Поэтому он решил отказаться от прежнего намерения приобрести дом, который строился на улице Жоффруа-Мари. Но пробуждение Серизе было неожиданным и необычайным: в лице г-жи Кардинал пред ним предстала Фортуна с позолоченными рогами изобилия.
Он всегда относился с некоторым вниманием к этой особе и не раз обещал ей, особенно за последний год, ссудить сумму, необходимую для покупки осла и маленькой тележки, что позволило бы ей увеличить размах своей торговли, обслуживая не только Париж, но и пригороды. Г-жа Кардинал, вдова грузчика, работавшего на Центральном рынке, имела единственную дочь, рассказами о красоте которой местные кумушки прожужжали Серизе все уши. Когда он в 1837 году поселился в этом квартале и начал давать деньги в рост, Олимпии Кардинал было всего тринадцать лет; низкий развратник обратил внимание на девочку и начал обхаживать мамашу: он помог торговке рыбой выбиться из крайней нищеты, надеясь сделать Олимпию своей любовницей. Однако в 1838 году дочка сбежала от матери и зажила веселой жизнью , как выражаются простые люди Парижа, желая пояснить, что женщина пускает в оборот свою красоту и молодость.
Отыскать девушку в Париже так же трудно, как поймать уклейку в Сене, — она только случайно может попасться в сети. Такой случай произошел. Мамаша Кардинал, желая отблагодарить некую кумушку, повела ее в театр Бобино и обнаружила в героине пьесы свою дочь, которая уже три года находилась в полном подчинении у первого комика театра.

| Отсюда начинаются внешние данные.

-- ==== Sys2Proof/Machine/Core.lean ====
section
/-! DEFINITION. The machine as the host sees it. -/

def Sys2Proof.core : Host.Core :=
  { State := Sys2Proof.Machine.State
    Fault := Sys2Proof.Machine.Fault
    Refusal := Sys2Proof.Machine.Refusal
    step := Sys2Proof.Machine.step
    reset := Sys2Proof.Machine.State.reset }
end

Сначала матери польстило, что дочь выходила на сцену в красивом парчовом платье, причесанная, как герцогиня, в ажурных чулочках и атласных туфельках, причем публика встречала ее аплодисментами. Но под конец торговка не выдержала и крикнула с места:
— Погоди, ты еще получишь от меня весточку, убийца собственной матери!.. Я узнаю, позволено ли жалким актеришкам развращать тринадцатилетних девочек!..
Госпожа Кардинал решила подстеречь дочь у выхода из театра, но героиня пьесы и первый комик, должно быть, спрыгнули со сцены прямо в зрительный зал и смешались с публикой, а тем временем вдова Кардинал и тетка Магудо, ее закадычная приятельница, подняли у служебного выхода из театра адский шум, так что двум муниципальным гвардейцам с трудом удалось их унять. Сии блюстители порядка заставили торговок несколько умерить тон и объяснили матери, что девушка в шестнадцать лет имеет право выступать на сцене; затем они посоветовали рассерженной матроне перестать скандалить возле кабинета директора театра, а обратиться лучше к мировому судье или в полицию, по ее выбору.
На следующий день г-жа Кардинал решила обратиться за советом к нему , ибо он , как ей было известно, служил в канцелярии мирового судьи; но она была буквально ошарашена появлением привратника дома, где обитал ее дядя, старик Пупилье: этот привратник, по имени Пераш, сообщил ей, что старикан вот-вот преставится и что жить ему осталось, во всяком случае, не больше двух дней.
— Ну, а я-то что могу сделать? — воскликнула торговка рыбой.
— Мы рассчитываем на вас, любезная госпожа Кардинал, ведь вы не забудете о нас во внимание к доброму совету, который мы вам дадим. Дело вот в чем: в последние дни ваш бедный дядюшка, будучи не в силах передвигаться, оказал мне доверие и поручил собрать квартирную плату в принадлежащем ему доме на улице Нотр-Дам-де-Назарет и получить причитающиеся ему по купонам ренты, выданной государственной казной, деньги в сумме тысячи восьмисот франков...
При этом известии бегающие глазки вдовы Кардинал округлились и едва не вылезли из орбит.
— Да, да, моя милая, — продолжал г-н Пераш, низенький и горбатый человечек. — Вот мы и подумали, что так как только вы одна вспоминаете о нем, навещаете его и даже приносите ему иногда рыбу, старик, быть может, захочет отказать вам свое состояние... Все эти дни моя жена ходила за ним и заботилась о нем, она говорила о вас, но он не разрешил сообщить вам о его болезни... Но теперь, думается, вам пора пойти к больному. Ведь он, черт побери, уже два месяца не занимается своим делом.
— Согласитесь сами, уважаемый мастер, — сказала мамаша Кардинал привратнику, который подрабатывал сапожным ремеслом, — легче поверить в то, что на ладони могут вырасти волосы, чем в то, что вы мне только что сказали!.. Как! Оказывается, мой дядюшка Пупилье, этот всем известный нищий из церкви Сен-Сюльпис, на самом деле богач! — твердила торговка рыбой, торопливо следуя за привратником по направлению к улице Оноре-Шевалье, где в отвратительной мансарде ютился ее дядя.